Unternehmensgesetzbuch (UGB)
Im Unternehmensgesetzbuch sind ebenfalls gesetzliche Verpflichtungen zu Gleichstellung und Diversität in Vorstand und Aufsichtsrat verankert: für Aktiengesellschaften ist gemäß § 243c UGB ein verpflichtender Corporate Governance Bericht aufzustellen. Zur Umsetzung der Richtline (EU) 2022/2381 haben börsennotierte Unternehmen in Berichten (über Geschäftsjahre, die nach dem 29. Juni 2026 beginnen) neben der Zusammensetzung von Vorstand und Aufsichtsrat und den Maßnahmen zur Frauenförderung nun auch die Fortschritte zur ausgewogenen Vertretung von Frauen und Männern in ihren Leitungsorganen darzulegen (siehe § 243c (2) 2a UGB).

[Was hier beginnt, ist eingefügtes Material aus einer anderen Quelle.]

/-- With addresses rising, no cell hides another. -/
theorem Memory.read_of_mem {m : Memory} {a : Nat} {w : Byte} (hs : m.Pairwise fun c d => c.1 < d.1)
    (h : (a, w) ∈ m) : m.read a = w := by
  induction m with
  | nil => simp at h
  | cons c rest ih =>
    obtain ⟨hc, hr⟩ := List.pairwise_cons.mp hs
    obtain rfl | h := List.mem_cons.mp h
    · exact if_pos rfl
    · exact (if_neg (hc _ h).ne).trans (ih hr h)

/-- The cells of a canonical memory are its bytes that differ from the blank ones. -/
theorem Memory.mem_iff_read {m : Memory} (hm : m.wf) (a : Nat) (w : Byte) :
    (a, w) ∈ m ↔ m.read a = w ∧ w ≠ Memory.blank a := by
  obtain ⟨hs, hcells⟩ := hm
  constructor
  · intro h
    exact ⟨Memory.read_of_mem hs h, (hcells _ h).2⟩
  · rintro ⟨rfl, hw⟩
    exact Memory.mem_of_read_ne_blank hw

/-- Settles O36: both lists have the same cells (`Memory.mem_iff_read`), in the one order of rising addresses. -/
theorem equalMemoriesAreEqualLists : Obligations.EqualMemoriesAreEqualLists := by
  unfold Obligations.EqualMemoriesAreEqualLists
  intro m n hm hn h
  have : Std.Irrefl fun c d : Host.Cell => c.1 < d.1 := ⟨fun c => Nat.lt_irrefl c.1⟩
  have : Std.Antisymm fun c d : Host.Cell => c.1 < d.1 := ⟨fun _ _ hcd hdc => absurd hdc hcd.asymm⟩
  refine hm.1.eq_of_mem_iff hn.1 fun ⟨a, w⟩ => ?_
  rw [Memory.mem_iff_read hm, Memory.mem_iff_read hn, h]

/-! ## The byte accesses -/

theorem changesOnly_write (s : State) (a : Nat) (b : Byte) :
    ChangesOnly (fun e => e = .mem a) s { s with mem := s.mem.write a b } := by
  refine (changesOnly_writeBytes s a [b]).mono ?_
  rintro e ⟨k, hlo, hhi, rfl⟩
  exact congrArg Element.mem (Nat.le_antisymm (Nat.le_of_lt_succ hhi) hlo)

/-- Settles O35: the bound of the two accesses, and the frame of a write (`changesOnly_write`). -/
theorem memoryPrimitives : Obligations.MemoryPrimitives := by
  unfold Obligations.MemoryPrimitives
  intro s a b
  constructor
  · intro ha
    have ha : a < 4096 := Nat.lt_succ_of_le ha
    exact ⟨s.memRead_inside ha, _, s.memWrite_inside b ha, Memory.read_write_same .., changesOnly_write s a b⟩
  · intro ha
    exact ⟨s.memRead_outside ha, s.memWrite_outside b ha⟩

/-! ## What a body leaves in memory -/

/-- The three digits of Fx33. Their addresses differ, so the last write and the first match agree. -/
theorem Memory.read_writeBytes_bcdDigits_eq_memAfter (s : State) (x : RegIdx) (a : Nat) :
    (s.mem.writeBytes s.i.toNat (bcdDigits (s.getV x))).read a = memAfter (.ldBcd x) s a := by
  simp only [bcdDigits, Memory.writeBytes, Memory.read_write, memAfter]
  grind

theorem regBlock_getElem {x r : RegIdx} (hr : r ≤ x) (h : r.val < (regBlock x).length) : (regBlock x)[r.val] = r :=
  (List.getElem_eq_iff h).mpr (regBlock_get x r hr)

/-- `V[r]` lands at `I + r`. -/
theorem Memory.read_writeBytes_regBlock (s : State) {x r : RegIdx} (hr : r ≤ x) :
    (s.mem.writeBytes s.i.toNat ((regBlock x).map s.getV)).read (s.i.toNat + r.val) = s.getV r := by
  have hlen : r.val < (regBlock x).length := by rw [regBlock_length]; exact Nat.lt_succ_of_le hr
  rw [Memory.read_writeBytes_inside _ _ _ _ (by rwa [List.length_map]), List.getElem_map, regBlock_getElem hr hlen]

theorem memAfter_storeRegs_inside (s : State) {x r : RegIdx} (hr : r ≤ x) :
    memAfter (.storeRegs x) s (s.i.toNat + r.val) = s.getV r := by
  simp [memAfter, hr]

theorem memAfter_storeRegs_outside (s : State) {x : RegIdx} {a : Nat} (h : a < s.i.toNat ∨ s.i.toNat + x.val < a) :
    memAfter (.storeRegs x) s a = s.mem.read a :=
  dif_neg (by omega)

/-- The registers of Fx55. -/
theorem Memory.read_writeBytes_regBlock_eq_memAfter (s : State) (x : RegIdx) (a : Nat) :
    (s.mem.writeBytes s.i.toNat ((regBlock x).map s.getV)).read a = memAfter (.storeRegs x) s a := by
  by_cases h : a < s.i.toNat ∨ s.i.toNat + x.val < a
  · rw [memAfter_storeRegs_outside s h, Memory.read_writeBytes_outside]
    rw [List.length_map, regBlock_length]
    omega
  · obtain ⟨k, rfl⟩ := Nat.exists_eq_add_of_le (show s.i.toNat ≤ a by omega)
    have hk : k ≤ x.val := by omega
    have hr : (⟨k, by omega⟩ : RegIdx) ≤ x := hk
    exact (Memory.read_writeBytes_regBlock s hr).trans (memAfter_storeRegs_inside s hr).symm

/-- `memAfter` is the memory a body leaves: the two that store as 43_index_memory.md R153 and R154 say, and every
other has no byte of memory in its frame. -/
theorem exec_read_eq_memAfter {i : Instr} {s t : State} (h : exec i s = .next t) (a : Nat) :
    t.mem.read a = memAfter i s a := by
  cases i
  case ldBcd x =>
    by_cases hi : s.i.toNat + 2 < 4096
    · rw [exec_ldBcd_inside x s hi] at h
      cases h
      exact Memory.read_writeBytes_bcdDigits_eq_memAfter s x a
    · rw [exec_ldBcd_outside x s (by omega)] at h
      cases h
  case storeRegs x =>
    by_cases hi : s.i.toNat + x.val < 4096
    · rw [exec_storeRegs_inside x s hi] at h
      cases h
      exact Memory.read_writeBytes_regBlock_eq_memAfter s x a
    · rw [exec_storeRegs_outside x s (by omega)] at h
      cases h
  all_goals exact exec_changesOnly h (.mem a) (by simp [instrWrites])

/-! ## The fetch -/

theorem wordOfBytes_toNat (hi lo : Byte) : (wordOfBytes hi lo).toNat = 256 * hi.toNat + lo.toNat := by
  rw [wordOfBytes, BitVec.toNat_append, Nat.shiftLeft_eq, Nat.mul_comm]
  exact (Nat.two_pow_add_eq_or_of_lt lo.isLt hi.toNat).symm

theorem step_illegal (s : State) (e : DecodeError) (hf : s.fault = none) (hp : s.pc.toNat + 1 < 4096)
    (hd : decode s.wordAtPc = .error e) : step s = .fault (.invalidOpcode s.wordAtPc) := by
  simp only [step, hf, s.fetch_inside hp, ← State.wordAtPc.eq_1, hd, raise]

/-- A core that holds the memory a body left reads that body's bytes as its word. -/
theorem wordAtPc_toNat_of_exec {i : Instr} {s t u : State} (h : exec i s = .next t) (hm : u.mem = t.mem) :
    u.wordAtPc.toNat = 256 * (memAfter i s u.pc.toNat).toNat + (memAfter i s (u.pc.toNat + 1)).toNat := by
  rw [State.wordAtPc, hm, wordOfBytes_toNat, exec_read_eq_memAfter h, exec_read_eq_memAfter h]

/-- Settles O37: the word at `pc` is made of the bytes the body left (`wordAtPc_toNat_of_exec`), and the step runs it
or reports it. -/
theorem storedBytesAreFetchedNext : Obligations.StoredBytesAreFetchedNext := by
  unfold Obligations.StoredBytesAreFetchedNext
  intro i s t u h hm hf hpc opw hopw
  have hp : u.pc.toNat + 1 < 4096 := Nat.succ_lt_succ hpc
  obtain rfl : opw = u.wordAtPc := BitVec.eq_of_toNat_eq (hopw.trans (wordAtPc_toNat_of_exec h hm).symm)
  exact ⟨fun j hj => step_runs u j hf hp hj, fun e he => step_illegal u e hf hp he⟩

end Sys2Proof.Machine
end

section
/-! The decoder, the encoder and the opcode map (30_encoding.md R82 to R89): the fields of an encoded word, a word
put together from its fields, a row's mask as a test of fields, and from these O2 to O5 and O1. -/

namespace Sys2Proof

/-! ## The fields of an encoded word -/

@[simp] theorem fields_encodeNNN (op1 : Nat) (nnn : BitVec 12) (h : op1 < 16) :
    fieldOp1 (encodeNNN op1 nnn) = op1 ∧ fieldNNN (encodeNNN op1 nnn) = nnn := by
  have hn := nnn.isLt
  refine ⟨?_, BitVec.eq_of_toNat_eq ?_⟩
  · rw [fieldOp1_eq, encodeNNN_toNat _ _ h]
    omega
  · rw [fieldNNN_toNat, encodeNNN_toNat _ _ h]
    omega

@[simp] theorem fields_encodeXKK (op1 : Nat) (x : RegIdx) (kk : Byte) (h : op1 < 16) :
    fieldOp1 (encodeXKK op1 x kk) = op1 ∧ fieldX (encodeXKK op1 x kk) = x ∧ fieldKK (encodeXKK op1 x kk) = kk := by
  have hk := kk.isLt
  refine ⟨?_, Fin.ext ?_, BitVec.eq_of_toNat_eq ?_⟩
  · rw [fieldOp1_eq, encodeXKK_toNat _ _ _ h]
    omega
  · rw [fieldX_val, encodeXKK_toNat _ _ _ h]
    omega
  · rw [fieldKK_toNat, encodeXKK_toNat _ _ _ h]
    omega

@[simp] theorem fields_encodeXYN (op1 : Nat) (x y : RegIdx) (op4 : Nat) (h : op1 < 16) (h4 : op4 < 16) :
    fieldOp1 (encodeXYN op1 x y op4) = op1 ∧ fieldX (encodeXYN op1 x y op4) = x ∧
      fieldY (encodeXYN op1 x y op4) = y ∧ fieldN (encodeXYN op1 x y op4) = op4 := by
  refine ⟨?_, Fin.ext ?_, Fin.ext ?_, ?_⟩
  · rw [fieldOp1_eq, encodeXYN_toNat _ _ _ _ h h4]
    omega
  · rw [fieldX_val, encodeXYN_toNat _ _ _ _ h h4]
    omega
  · rw [fieldY_val, encodeXYN_toNat _ _ _ _ h h4]
    omega
  · rw [fieldN_eq, encodeXYN_toNat _ _ _ _ h h4]
    omega

@[simp] theorem fields_encodeX (op1 : Nat) (x : RegIdx) (low : Nat) (h : op1 < 16) (hl : low < 256) :
    fieldOp1 (encodeX op1 x low) = op1 ∧ fieldX (encodeX op1 x low) = x ∧ slice (encodeX op1 x low) 7 0 = low := by
  refine ⟨?_, Fin.ext ?_, ?_⟩
  · rw [fieldOp1_eq, encodeX_toNat _ _ _ h hl]
    omega
  · rw [fieldX_val, encodeX_toNat _ _ _ h hl]
    omega
  · rw [slice_low_byte, encodeX_toNat _ _ _ h hl]
    omega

Unternehmensgesetzbuch, § 243c (2)
(2) In diesem Bericht sind anzugeben:
1. die Zusammensetzung und die Arbeitsweise des Vorstands und des Aufsichtsrats sowie seiner Ausschüsse;
2. welche Maßnahmen zur Förderung von Frauen im Vorstand, im Aufsichtsrat und in leitenden Stellungen (§ 80 AktG) der Gesellschaft gesetzt wurden;
2a. soweit es sich um eine börsenotierte Gesellschaft (§ 3 AktG) handelt, Informationen über die Fortschritte im Hinblick auf eine ausgewogenere Vertretung von Frauen und Männern in ihren Leitungsorganen;
3. soweit es sich auch ohne Anwendung des § 221 Abs. 3 zweiter Satz um eine große Aktiengesellschaft handelt, eine Beschreibung des Diversitätskonzepts, das im Zusammenhang mit der Besetzung des Vorstands und des Aufsichtsrats der Gesellschaft in Bezug auf das Geschlecht sowie andere Aspekte wie beispielsweise Alter, Behinderungen oder Bildungs- und Berufshintergrund verfolgt wird, der Ziele dieses Diversitätskonzepts sowie der Art und Weise der Umsetzung dieses Konzepts und der Ergebnisse im Berichtszeitraum; wird kein derartiges Konzept angewendet, so ist dies zu begründen.